I first learned about hydrogen as an energy carrier over 20 years ago when folks were talking about hydrogen fuel cell cars. I had a professor who was rather dismissive of the concept, but there was real development happening in Iceland, and it seemed to me this was a promising technology. It was all the more exciting because it could be a way to use Minnesota’s local renewable energy resources to power our cars. One could imagine wind turbines in every community set up to power electrolysis (a process that would split water into hydrogen and oxygen) to produce hydrogen for local cars. However, it didn’t really take off. 

But then, a project team at the West Central Research and Outreach Center (WCROC) in Morris started a wind-to-hydrogen-to-ammonia project in 2007. It proved that wind could be used to produce fertilizer! Imagine: wind turbines in every county, affiliated with the local farm cooperative and owned by local farmers, locally producing fertilizer for their own fields! The project got up and running and showed it was possible, but the model didn’t come to fruition in subsequent years. 
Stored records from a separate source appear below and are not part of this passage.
/-- The mean of some edges, newest first, as the next edge predicted and the period measured, ps (R118). -/
def average (es : List Int) : Int × Int :=
  let n : Int := es.length
  let span := es.headD 0 - es.getLastD 0
  let per := divEven span (n - 1)
  (divEven (2 * (n - 1) * es.sum + n * span * (n + 1)) (2 * (n - 1) * n), per)

/-- An average is complete and is checked against P (R118). -/
def State.averageDone (s : State) (t n : Nat) : State :=
  let p := pageOut t n
  let o := s.outp t n
  let es := o.edges.take (s.avgNeed p)
  if ¬ s.outAligned p ∨ ¬ o.averaging ∨ es.length < s.avgNeed p then s else
  let a := average es
  let ns := divEven a.2 1000
  if ns > 0 ∧ ns % s.rd p R.OUT.OUT_PERIOD = 0 then
    (s.wr p R.OUT.OUT_ALIGN_ERR 0).onOutp t n (fun o => { o with pred := some a, edges := [], avgAt := (s.tcu t).now, misses := 0, placed := false })
  else
    let was := s.rd p R.OUT.OUT_STAT_ALIGN ≥ 2
    let s := ((s.setAlign t n 1).raiseIf (!o.rejected) p 3).raiseIf was p 1
    s.onOutp t n (fun o => { o with pred := none, edges := [], afresh := false, placed := false, rejected := true })

def execOutAlignAverageDone (t n : Nat) (s : State) : Host.Outcome State Fault Refusal := done (s.averageDone (t % 2) (n % 8))

/-- An input edge of an aligned output arrives, at `x` ps of network time; where no TDC channel measures the input, the
alignment waits and begins anew (R118, R119).
Log 45 (DESIGN CHOICE; unsafe). -/
def State.alignEdge (s : State) (t n : Nat) (x : Int) : State :=
  let p := pageOut t n
  let o := s.outp t n
  if ¬ s.outAligned p then s else
  match s.alignChannel t n with
  | none => (s.onOutp t n (fun o => { o with pred := none, edges := [], misses := 0, placed := false, afresh := false })).setAlign t n 1
  | some c =>
    let s := s.wr p R.OUT.OUT_STAT_TDC c
    if o.averaging then s.onOutp t n (fun o => { o with edges := (x :: o.edges).take 64 })
    else match o.pred with
    | none => s
    | some (e, per) =>
      let d := x - e - divEven (x - e) per * per
      if d.natAbs > s.rd p R.OUT.OUT_ALIGN_WIN * 1000 then
        let s := (s.inc p R.OUT.OUT_STAT_OUTLIERS).raise p 4
        if o.misses ≥ 2 ∧ o.placed then s.onOutp t n (fun o => { o with misses := 0, edges := [], afresh := true })
        else s.onOutp t n (fun o => { o with misses := o.misses + 1 })
      else
        let s := (s.wrSat p R.OUT.OUT_ALIGN_ERR (s.rdS p R.OUT.OUT_ALIGN_ERR + d)).onOutp t n (fun o => { o with pred := some (x + per, per), misses := 0 })
        if s.rd p R.OUT.OUT_STAT_ALIGN = 3 then s.setAlign t n 2 else s

def execOutAlignEdge (t n : Nat) (at_ : Int) (s : State) : Host.Outcome State Fault Refusal := done (s.alignEdge (t % 2) (n % 8) at_)

/-- No input edge for two input periods: FLYWHEEL, with ALIGN_LOST (R119). -/
def execOutAlignTimeout (t n : Nat) (s : State) : Host.Outcome State Fault Refusal :=
  let t := t % 2
  let n := n % 8
  done (if s.rd (pageOut t n) R.OUT.OUT_STAT_ALIGN = 2 then (s.setAlign t n 3).raise (pageOut t n) 1 else s)

/-- The end of the pulse or high half-period that output `n` has in progress, in sixteenths of a ps of device time; the present
where it has none (R457). -/
def State.outBusyTo (s : State) (t n : Nat) : Int :=
  let now : Int := s.up * 16000
  let o := s.outp t n
  if s.outStill t n then now
  else if s.rd (pageOut t n) R.OUT.OUT_CTL_MODE = 0 then
    let e := s.clkEdge t n
    let per := s.clkPeriod t n
    let x := if o.bent ≠ 0 ∧ s.up * vcoNs < e + o.bent + per then e else e + o.bent + (s.up * vcoNs - e - o.bent) / per * per
    max now (s.clkPlace t x o.step - (s.tcu t).now * 16000 + now + s.clkHigh t n x o.step)
  else match o.last with
    | some l => max now (l.1 - (s.tcu t).now * 16000 + now + l.2 * 16000)
    | none => now

/-- The pulse or the high half-period that output `n` has in progress has not ended yet (R115, R116). -/
def State.outHigh (s : State) (t n : Nat) : Bool := decide (s.outBusyTo t n > s.up * 16000)

/-- The level of the ball OUTn: low while no TCU's output reaches it and while that output is quiet, whatever INV says; else high in a
pulse and in the high half of a clock's cycle, or, with INV, low in them and high between them (R114, R120). -/
def State.ball (s : State) (n : Nat) : Bool :=
  let t := s.lead
  s.outRunning t n && (s.outHigh t n != s.flag (pageOut t n) R.OUT.OUT_CTL_INV)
Fast forward a decade: The folks at the WCROC have kept plugging along and in 2020, they started to get more traction and attention. Excitement was building, though maybe only in some niche “energy nerd” circles. It was at that point that my colleague, Fritz Ebinger, got together with a few folks through a series of conversations (the Agriculture Climate Solutions Workshop), hosted by the Institute on the Environment, about greenhouse gas emissions in the agriculture sector. The team proposed to look at scenarios for what it might take to make wind-to-green ammonia production viable in a distributed, community-scale fashion.

Arrive at today: Since I would consider myself an energy nerd, my exposure to media is slightly skewed, though I would still be surprised if you readers out there have not heard something about hydrogen or green hydrogen in the past year. Even in just the past six months, references to the new clean hydrogen incentives have been everywhere in discussions of the Inflation Reduction Act

It’s these incentives that make me think that perhaps we finally have what it takes to bring green hydrogen and green ammonia for energy—and fertilizer—prime time. The economic analysis conducted by Luca Zullo of the Agricultural Utilization and Research Institute (AURI) as part of this wind-to-green-ammonia project supports that assessment. 
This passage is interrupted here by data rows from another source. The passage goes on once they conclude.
/-- The command in flight can be aborted, by the last column of R54. Log 33 (DEDUCED; unsafe). -/
def State.abortable (s : State) (k : Cmd) : Bool :=
  if ¬ k.started then !([0x00, 0x01, 0x02, 0x13, 0x25, 0x28, 0x39, 0x41, 0x43].contains k.op)
  else if k.op = 0x21 ∨ k.op = 0x23 ∨ k.op = 0x24 then k.stage == 0
  else if k.op = 0x40 then k.r1 != 1 && s.tcuState (k.stage - 1) == tsUpdating
  else if k.op = 0x48 then (k.args.drop 2).length == ((calTargets (k.arg 0) (k.arg 1)).getD []).length && (k.args.drop 2).all (fun p => decide (p < calMark))
  else if k.op = 0x49 then (match s.swapNumbered (k.arg 0) with | some i => (s.swapRec i).state == 2 || (s.swapRec i).state == 3 | none => false)
  else [0x12, 0x22, 0x29, 0x2A, 0x2B, 0x30, 0x38, 0x3A, 0x42].contains k.op

/-- What an abort of a started command does before or in place of its completion as ABORTED (R54). -/
def State.abortCmd (s : State) (k : Cmd) : State :=
  let a := k.arg 0
  let gone (s : State) : State := s.finishSt k stAborted
  if ¬ k.started then gone s
  else if k.op = 0x21 ∨ k.op = 0x23 ∨ k.op = 0x24 then (s.discardAll k).drainEnds k
  else if k.op = 0x3A then s.stopEnds k
  else if k.op = 0x22 then gone (s.trunkOff a)
  else if k.op = 0x29 then gone { s with fences := s.fences.filter (fun f => !(f.ctx == k.ctx && f.count == k.count)) }
  else if k.op = 0x2A then
    let mine (q : Req) : Bool := match q.kind with | .flush x n _ _ => x == k.ctx && n == k.count | _ => false
    let s : State := { s with learnq := s.learnq.filterMap (fun e =>
      let l := e.2.filter (fun q => !mine q)
      if l = [] then none else some (e.1, l)) }
    s.finish k stAborted 0 k.r0 0
  else if k.op = 0x2B then (if k.stage = 1 then (gone s).walkOver else gone s)
  else if k.op = 0x30 then gone ((s.onGate a (fun g => { g with inst := none })).wrI pageGate R.GATE.GATE_STAT_INSTALLING a 0)
  else if k.op = 0x38 then gone (s.wipeEngine a)
  else if k.op = 0x40 then gone (s.beginResync (k.stage - 1) false)
  else if k.op = 0x42 then gone (s.both (fun t a => a.onTcu t (fun u => { u with step := none })))
  else if k.op = 0x48 then gone { s with calHead := s.calHead.filter (fun p => !(k.args.drop 2).contains p) }
  else if k.op = 0x49 then gone (s.swapUndo a)
  else gone s

/-- CMD_ABORT: it completes before the completion of its target is written (R56). -/
def State.startAbort (k : Cmd) (s : State) : State :=
  match s.byHandle k.ctx (k.arg 0 % 65536) with
  | none => s.finishSt k stNotAbortable
  | some j => if s.abortable j then (s.finishSt k stOk).abortCmd j else s.finishSt k stNotAbortable

/-- CMD_QUERY: the status of the handle, 0xFF while it runs. -/
def State.startQuery (k : Cmd) (s : State) : State :=
  s.finish k stOk 0 (look { gen := 16, status := 0 } s.slots (k.ctx * 4096 + k.arg 0 % 4096)).status 0

/-! ### Starting (R52) -/

/-- A command that passed its judgement starts. -/
def State.startCmd (k : Cmd) (s : State) : State :=
  match k.op with
  | 0x00 => s.finishSt k stOk
  | 0x01 => State.startAbort k s
  | 0x02 => State.startQuery k s
  | 0x10 => State.startDomainOn k s
  | 0x11 => State.startDomainOff k s
  | 0x12 => State.startDeviceReset k s
  | 0x13 => State.startAdvance k s
  | 0x20 => State.startPortEnable k s
  | 0x21 => State.startPortDisable k s
  | 0x22 => State.startTrunkEnable k s
  | 0x23 => State.startTrunkDisable k s
  | 0x24 => State.startQueueDisable k s
  | 0x25 => State.startQueueEnable k s
  | 0x28 => State.startWriteCritical k s
  | 0x29 => State.startFence k s
  | 0x2A => State.startFlush k s
  | 0x2B => State.startWheyAudit k s
  | 0x30 => State.startGateInstall k s
  | 0x38 => State.startTaskLoad k s
  | 0x39 => State.startTaskStart k s
  | 0x3A => State.startTaskStop k s
  | 0x40 => State.startFwStage k s
  | 0x41 => State.startSwitchover k s
  | 0x42 => State.startTimeStep k s
  | 0x43 => State.startDomainSelect k s
  | 0x48 => State.startCalRun k s
  | 0x49 => State.startSpareApprove k s
  | _ => s

/-- A command is judged, and starts or completes with the first check that fails. Log 33 (DEDUCED; unsafe). -/
def State.judgeStart (s : State) (k : Cmd) (w0 w1 : Nat) : State :=
  let s := s.fly k
  match s.judgeCmd k w0 w1 with
  | some r => s.finish k r.1 r.2 0 0
  | none => State.startCmd k s

/-- A command of R54 that a context has submitted and the device has fetched is taken, judged and started.
Log 7 (DESIGN CHOICE; unsafe). -/
def State.takeRequest (s : State) (op : Nat) (q : Request) : State :=
  let c := q.ctx % 4
  if s.phase = .reset then s else
  s.judgeStart { ctx := c, count := q.count, handle := handleOf q.count (s.cmdSize c), tag := q.tag % 65536, intOn := q.intOn, afterPrev := false,
                 op := op, page := q.page, args := (List.range 6).map (fun i => q.args.getD i 0 % 2 ^ 32) } 0 0

/-! ### Fetching (R52) -/

/-- A command that AFTER_PREV holds back. -/
def State.heldCmd (s : State) (c : Nat) : Option Cmd := s.cmds.find? (fun k => k.ctx == c && !k.started)

/-- A command that AFTER_PREV holds back starts once every earlier command of its context has completed. -/
def State.release1 (s : State) (c : Nat) : State :=
  match s.heldCmd c with
  | none => s
  | some k => if s.cmds.any (fun j => j.ctx == c && j.started) then s else
      s.judgeStart { k with started := true, stage := 0, r0 := 0, r1 := 0 } k.r0 k.r1

/-- The held commands of every context that may start do. Log 33 (DEDUCED; unsafe). -/
def State.releaseHeld (s : State) : State := s.each 4 (fun c a => a.release1 c)

/-- The device may fetch a descriptor of a context (R47, R52). -/
def State.mayFetch (s : State) (c : Nat) : Bool :=
  s.phase != .reset && s.attached c && s.flag (pageHC c) R.HC.CTX_CTL_CMD_EN &&
  s.rd (pageHC c) R.HC.CMD_PROD != s.rd (pageHC c) R.HC.CMD_CONS &&
  decide ((s.cmds.filter (fun k => k.ctx == c)).length < 256) && (s.heldCmd c).isNone && decide ((s.host c).held.length < 64)

/-- The eight words of the next descriptor: from the on-chip ring of an SPI or in-band context, else as read from host memory (R46).
Log 34 (DEDUCED; unsafe). -/
def State.descWords (s : State) (c : Nat) (words : List Nat) : List Nat :=
  if s.kind c = kPcie then (List.range 8).map (fun i => words.getD i 0 % 2 ^ 32)
  else (List.range 8).map (fun i => s.rdI (pageHC c) R.HC.CMD_RING (s.rd (pageHC c) R.HC.CMD_CONS % 64 * 8 + i))

/-- One of the descriptors for which a context keeps pages has been fetched (R39). -/
def State.grantsPass (s : State) (c : Nat) : State :=
  { s with grants := s.grants.filterMap (fun g => if g.1 ≠ c then some g else if g.2.2 ≤ 1 then none else some (g.1, g.2.1, g.2.2 - 1)) }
Here in Minnesota, using renewable energy to produce green ammonia in distributed facilities could offer multiple benefits:

  1. Because agricultural areas of Minnesota are also rich in wind energy, a key agricultural input could be produced locally, perhaps freeing up areas of congestion on the grid to use local energy resources that are otherwise curtailed,providing economic benefits to Minnesota’s rural communities.
  2. Colocation of green ammonia facilities with ethanol production facilities would enable the use of the CO2 (a waste product from ethanol production), in combination with the green ammonia, to create urea, a preferred fertilizer.
  3. Our agricultural sector would reduce its dependence on fossil fuels (and accompanying emissions), while also becoming less vulnerable to external shocks and supply chain issues. 

The potential of green ammonia extends beyond its current use as fertilizer. Ongoing research at the WCROC and elsewhere suggests possible uses of ammonia as a carbon-free fuel for engines (such as tractors), and thermal applications (like grain drying). In addition, because ammonia (NH3) costs less to store and transport than pure hydrogen (H2), it has potential applications as a hydrogen carrier (such as for use in fuel cells). The possible applications for ammonia as energy storage are thus wide-ranging: transportation, mining, home and commercial heating, maritime applications, and non-wires solutions to local supply challenges. 
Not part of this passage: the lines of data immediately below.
-- ==== Sys2Proof/Machine/Core.lean ====
section
/-! DEFINITION. The machine as the host runs it. -/

def Sys2Proof.core : Host.Core := { State := Sys2Proof.Machine.State, Fault := Sys2Proof.Machine.Fault, Refusal := Sys2Proof.Machine.Refusal, step := Sys2Proof.Machine.step, reset := Sys2Proof.Machine.State.reset }
end

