/-- An engine that is free runs the task that R353 picks; a running task gives up its engine, waits or faults, and a timer or a message
wakes one that waits (R351, R353, R354). An access that the engine's mask permits is no fault (R357), and a task that drains does not fault (R12; log 106, a
DESIGN CHOICE); before the oscillator is there no task starts (R15).
The mailbox window stages, pushes and clears a message and reads and removes what a task sent (R354, R355, R360); `SH_DATA`
accesses the shared memory word by word (R357); the spare engine takes over a free engine, and a self-test shows what it found
(R358, R383).
Where the spec leaves something open here, the statement says what the model chose: log entries 46 and 106. -/
def Obligations.EnginesRunTheirTasksAndWindows : Prop :=
  (∀ (s : State) e t, e < 8 → s.phase ≠ .reset → s.phase ≠ .oscWait → s.running e = none → s.pickTask e = some t →
    Runs (.dispatch e) s (fun u => u.running e = some t ∧ (u.eng e).last = t ∧
      u.taskState e t = (if s.taskState e t = tkRunnable then tkRunning else s.taskState e t) ∧
      (look (0, 0) u.events (64 * 0x27 + e)).1 = (look (0, 0) s.events (64 * 0x27 + e)).1 + 1)) ∧
  (∀ (s : State) e, e < 8 → s.phase = .reset ∨ s.phase = .oscWait →
    Runs (.dispatch e) s (fun u => u.engines = s.engines ∧ u.regs = s.regs)) ∧
  (∀ (s : State) e t taken i, e < 8 → t < 16 → s.running e = some t → s.taskState e t = tkRunning →
    i ∈ [Instr.taskSliceEnd e taken [], .taskYield e taken []] →
    Runs i s (fun u => u.running e = none ∧ u.taskState e t = tkRunnable ∧ u.inbox e t = (s.inbox e t).drop taken)) ∧
  (∀ (s : State) e t timer, e < 8 → t < 16 → s.running e = some t → s.taskState e t = tkRunning →
    Runs (.taskWait e timer []) s (fun u => u.running e = none ∧ u.taskState e t = tkWaiting ∧ bitAt (u.eng e).timers t = timer ∧
      u.inbox e t = if timer then s.inbox e t else [])) ∧
  (∀ (s : State) e t, e < 8 → t < 16 → s.taskState e t = tkWaiting → bitAt (s.eng e).timers t = true →
    Runs (.taskTimerExpiry e t) s (fun u => u.taskState e t = tkRunnable)) ∧
  (∀ (s : State) e t code region, e < 8 → t < 16 → 1 ≤ code → code ≤ 3 → region < 16 →
    (code = 2 → bitAt (s.rdI pageEngc R.ENG.ENG_SH_MASK e) region = false) → s.running e = some t → s.taskState e t = tkRunning → s.pageOn (pageEng e) →
    Runs (.taskFault e (code + 16 * region)) s (fun u => u.taskState e t = tkFaulted ∧ u.rdI (pageEng e) R.ENGE.TASK_STAT_FAULT_CODE t = code ∧
      u.running e = none ∧ u.cause (pageEng e) 2 = true)) ∧
  (∀ (s : State) e t code, e < 8 → t < 16 → s.running e = some t → s.taskState e t ≠ tkRunning ∨ code % 16 = 0 ∨ 3 < code % 16 ∨
      (code % 16 = 2 ∧ bitAt (s.rdI pageEngc R.ENG.ENG_SH_MASK e) (code / 16 % 16) = true) →
    Runs (.taskFault e code) s (fun u => u.taskState e t = s.taskState e t ∧ u.engines = s.engines ∧ u.regs = s.regs)) ∧
  (∀ (s : State) e t src m x, e < 8 → t < 16 → s.pageOn (pageEng e) → x = (⟨src, m.typ, m.tag, m.len, m.payload⟩ : Msg) →
    Runs (.mailboxMessageArrival e t src m) s (fun u =>
      if s.fits e t x = true then u.inbox e t = s.inbox e t ++ [x] ∧ u.taskState e t = (if s.taskState e t = tkWaiting then tkRunnable else s.taskState e t)
      else u.inbox e t = s.inbox e t ∧ u.cause (pageEng e) 1 = true ∧
        u.rd (pageEng e) R.ENGE.ENG_CNT_MBX_DROP = satNat 32 (s.rd (pageEng e) R.ENGE.ENG_CNT_MBX_DROP + 1))) ∧
  (∀ (s : State) ctx e h need t x, e < 8 → s.writes ctx (pageEng e) → h = s.rd (pageEng e) R.ENGE.MBX_HDR → need = (bits h 0 12 + 3) / 4 →
    t = s.rd (pageEng e) R.ENGE.MBX_SEL →
    x = (⟨ctx, bits h 24 8, s.rd (pageEng e) R.ENGE.MBX_TAG, bits h 0 12, (s.eng e).staged.take need⟩ : Msg) →
    Runs (.mbxPush ctx e) s (fun u =>
      if (s.eng e).staged.length < need ∨ bits h 0 12 > 2040 then u.rd (pageEng e) R.ENGE.MBX_STAT_SHORT = 1 ∧ u.engines = s.engines
      else if s.fits e t x = true then u.inbox e t = s.inbox e t ++ [x] ∧ (u.eng e).staged = [] ∧ u.rd (pageEng e) R.ENGE.MBX_STAT_FULL = 0
      else u.rd (pageEng e) R.ENGE.MBX_STAT_FULL = 1 ∧ u.engines = s.engines)) ∧
  (∀ (s : State) ctx e, e < 8 → s.writes ctx (pageEng e) →
    Runs (.mbxClear ctx e) s (fun u => (u.eng e).staged = [] ∧ u.rd (pageEng e) R.ENGE.MBX_STAT_STAGED = 0)) ∧
  (∀ (s : State) ctx e v, e < 8 → v < 2 ^ 32 → s.writes ctx (pageEng e) → (s.eng e).staged.length < 510 →
    Runs (.mbxDataWrite ctx e v) s (fun u => (u.eng e).staged = (s.eng e).staged ++ [BitVec.ofNat 32 v] ∧
      u.rd (pageEng e) R.ENGE.MBX_STAT_STAGED = (s.eng e).staged.length + 1)) ∧
  (∀ (s : State) ctx e, e < 8 → s.writes ctx (pageEng e) →
    Runs (.mbxOutPop ctx e) s (fun u => (u.eng e).outq = (s.eng e).outq.drop 1 ∧ (u.eng e).outIdx = 0)) ∧
  (∀ (s : State) ctx e x xs, e < 8 → s.reads ctx (pageEng e) → (s.eng e).outq = x :: xs →
    Runs (.mbxOutDataRead ctx e) s (fun u =>
      s.returned u ctx (regAddr (pageEng e) 0x078) (x.2.payload.getD (s.eng e).outIdx 0).toNat ∧ (u.eng e).outIdx = (s.eng e).outIdx + 1 ∧
      (u.eng e).outq = x :: xs)) ∧
  (∀ (s : State) ctx v, v < 2 ^ 32 → s.writes ctx pageEshared →
    Runs (.shDataAccess ctx true v) s (fun u =>
      u.shmem = put 0#32 s.shmem (s.rd pageEshared R.ESHARED.SH_ADDR) (BitVec.ofNat 32 v) ∧
      u.rd pageEshared R.ESHARED.SH_ADDR = (s.rd pageEshared R.ESHARED.SH_ADDR + 1) % 2 ^ 18)) ∧
  (∀ (s : State) ctx v, s.reads ctx pageEshared →
    Runs (.shDataAccess ctx false v) s (fun u =>
      s.returned u ctx (regAddr pageEshared 0x044) (look 0#32 s.shmem (s.rd pageEshared R.ESHARED.SH_ADDR)).toNat ∧ u.shmem = s.shmem ∧
      u.rd pageEshared R.ESHARED.SH_ADDR = (s.rd pageEshared R.ESHARED.SH_ADDR + 1) % 2 ^ 18)) ∧
  (∀ (s : State) e i, e < 8 → s.engSwap e = some i → s.running e = none → s.flag pageCave R.CAVE.CAVE_CTL_EN = true → s.swapWait = [] →
    Runs (.engineSwap e) s (fun u => u.rd (pageEng e) R.ENGE.ENG_E_STAT_PHYS = 8 ∧ u.flag pageEngc R.ENG.ENG_STAT_SPARE_IN_USE = true ∧
      u.rd pageEngc R.ENG.ENG_STAT_SPARE_FOR = e ∧ (u.swapRec i).state = 4)) ∧
  (∀ (s : State) e passed, e < 8 → s.isOn 5 = true → s.flag pageCave R.CAVE.CAVE_CTL_EN = true →
    Runs (.engineSelfTestEnd e passed) s (fun u => bitAt (u.rd pageCave R.CAVE.CAVE_ST_FAIL_E) e = !passed ∧
      (passed = false → look 0 u.wear (wearKey pageEngc e mSelfTest) = 255)))

/-- A counter that is on counts, and one that passes 48 bits shows its overflow and starts from its reload value (R361, R363, R364);
its value is read and set over two registers (R363); groups start and stop together, and a snapshot of slot use is numbered, the categories of a
unit summing to the slots it has had (R365, R366). A counter takes the model's own events into account when it is read or next counts (log 123, a
DESIGN CHOICE).
Where the spec leaves something open here, the statement says what the model chose: log entries 65 and 123. -/
def Obligations.CountersCountAndAreRead : Prop :=
  (∀ (s : State) n inc addr task x b, n < 64 → inc < 2 ^ 48 → s.perfOn n = true →
    x = (s.perf n).count + s.perfDue n + (if s.flag (pagePerf n) R.PERFC.PC_CTL_MODE then inc else min inc 1) →
    b = (if s.flag (pagePerf n) R.PERFC.PC_CTL_RELOAD_EN then s.rdWide (pagePerf n) R.PERFC.PC_RELOAD_HI R.PERFC.PC_RELOAD_LO else 0) →
    Runs (.perfCounterOverflow n inc addr task) s (fun u =>
      if x < 2 ^ 48 then (u.perf n).count = x ∧ u.regs = s.regs
      else b ≤ (u.perf n).count ∧ (u.perf n).count < 2 ^ 48 ∧ u.cause (pagePerf n) 0 = true ∧ ∃ k, 1 ≤ k ∧
        x = (u.perf n).count - b + 2 ^ 48 + (k - 1) * (2 ^ 48 - b) ∧
        u.rd (pagePerf n) R.PERFC.PC_OVF_CNT = satNat 32 (s.rd (pagePerf n) R.PERFC.PC_OVF_CNT + k))) ∧
  (∀ (s : State) n inc addr task, n < 64 → s.perfOn n = false →
    Runs (.perfCounterOverflow n inc addr task) s (fun u => u.perfs = s.perfs ∧ u.regs = s.regs)) ∧
  (∀ (s : State) ctx n x, n < 64 → s.reads ctx (pagePerf n) → s.perfHidden ctx (pagePerf n) = false → x = (s.perf n).count + s.perfDue n → x < 2 ^ 48 →
    Runs (.pcValLoRead ctx n) s (fun u => s.returned u ctx (regAddr (pagePerf n) 0x044) (x % 2 ^ 32) ∧
      u.rd (pagePerf n) R.PERFC.PC_VAL_HI = x / 2 ^ 32 % 2 ^ 16 ∧ (u.perf n).count = x ∧ u.perfDue n = 0)) ∧
  (∀ (s : State) ctx n v, n < 64 → v < 2 ^ 32 → s.writes ctx (pagePerf n) →
    Runs (.pcValLoWrite ctx n v) s (fun u => (u.perf n).count = (s.perf n).staged * 2 ^ 32 + v)) ∧
  (∀ (s : State) ctx v, v < 4 → s.writes ctx pagePerfCtl →
    Runs (.perfRunWrite ctx v) s (fun u => u.rd pagePerfCtl R.PERF.PERF_CTL_RUN = bits v 0 1 ∧ u.rd pagePerfCtl R.PERF.PERF_CTL_FREEZE = bits v 1 1)) ∧
  (∀ (s : State) ctx, s.writes ctx pageSu →
    Runs (.suSnap ctx) s (fun u => u.rd pageSu R.SU.SU_SEQ = (s.rd pageSu R.SU.SU_SEQ + 1) % 2 ^ 32 ∧ u.rd pageSu R.SU.SU_CTL_SNAP = 0)) ∧
  (∀ (s : State) ctx k, s.writes ctx pageSu → k < 10 → s.isOn (suDomain k) = true →
    (k < 2 → s.suNew k 0 0x10 k + s.suNew k 1 0x11 k + s.suNew k 2 0x12 k ≤ suCycles k s.up - suCycles k (look 0 s.slotSeen (8 * k + 7))) →
    Runs (.suSnap ctx) s (fun u =>
      ((List.range (slotCats k)).map (fun c => u.rdI pageSu R.SU.SU_VAL (16 * k + 2 * c) + u.rdI pageSu R.SU.SU_VAL (16 * k + 2 * c + 1) * 2 ^ 32)).sum % 2 ^ 48 =
        (((List.range (slotCats k)).map (fun c => look 0 s.slotUse (8 * k + c))).sum +
          (suCycles k s.up - suCycles k (look 0 s.slotSeen (8 * k + 7)))) % 2 ^ 48))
This flexibility of ammonia uses—as fertilizer and as energy storage medium—presents a shared opportunity for the electric and agricultural industries. If a viable business model is developed for the distributed production of green ammonia for fertilizer, it has the potential to support resilience in Minnesota’s agricultural sector and rural communities, while also reducing greenhouse gas emissions and increasing efficiency in the energy sector. 

I think it might be time to get excited again!